When you consider that the interior fittings included the original ‘Mies van der Rohe’ chairs which Mies designed specifically for the Pavilion (you’ll know them when you see them), the extent of the loss becomes clear. The building is known for its indoor/outdoor concepts, the incorporation of reflections of many kinds, and its horizontality.
The Pavilion is a very beautiful, serene, tranquil building, one of the very first true Modern buildings, and it has had an enormous influence on architecture since. Consider that it was exhibited at the height of the flowering of the Catalan modernista movement of which Antoni Gaudí was the most famous exponent (he has been canonised and is up for sainthood – really!), the vision of the Barcelona Pavilion seems even more extraordinary.
|'Sagrada Familia' of Gaudi|
After viewing the Pavilion, and a fortifying caffeine shot in the park, I convinced a rathe reluctant Evan that we should at least swing by some of Gaudí’s buildings.
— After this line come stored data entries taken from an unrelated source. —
-- ==== Sys2Proof/WellFormed.lean ====
section
/-! DEFINITION. What makes a command and a configuration legal. -/

namespace Sys2Proof

/-- A command has no operand field (R60), so there is nothing in one that could be ill-formed. -/
def Instr.wf : Instr → Bool
  | .nop => true
  | .eval => true
  | .check => true
  | .div => true
  | .extract => true
  | .clearCount => true

/-- The legal values of the parameter table of 00_scope.md section 4 (R15, R40). SAMPLE_BYTE_FORMAT and DC_BASE are
legal by their types. -/
def Config.wf (c : Config) : Bool :=
  c.sampleCap % 2 == 0 && decide (windowLength ≤ c.sampleCap) && decide (c.sampleCap ≤ 32768) &&
    c.base % windowBytes == 0

end Sys2Proof
end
Personally, I love ‘em. They are so extraordinarily exuberant and organic. I have toured the Sagrada Familia and the Casa Batlo in times past. We inspected both of these – and their very long queues – from the outside. I must say that there has been a lot of progress made on the Sagrada Familia since I went through it five years ago. They have been working on it for about 100 years (with a few war breaks and the unfortunate hiatus when poor Gaudí, who lived on the site more or less as a hermit, was killed by a trolley bus) and the talk now is of finishing it in another 30.
|I told you there were flowers...|
I kindly allowed Evan to rest while we ate pinxchos (Catalan tapas) for lunch, and we then took a guided tour of El Palau de Musica Cataluña, a wild moderista flowering, and I mean that literally. Ceramic roses and other blooms adorn the interiors, the columns resemble tree trunks entwined with foliage, and every inch of every surface is covered with decoration. What’s more, much of it has subversive political symbolism, as the architect, Lluís Domènech i Montaner, was a nationalistic Catalan (is there any other kind?) The building was opened in 1909. It was built by a private society called Orfeó Català, a choral society founded in 1891 that was a leading force in Catalan culture. The society still owns the building and it is used for concerts and musical recitals constantly (except of course the one night we were in Barcelona).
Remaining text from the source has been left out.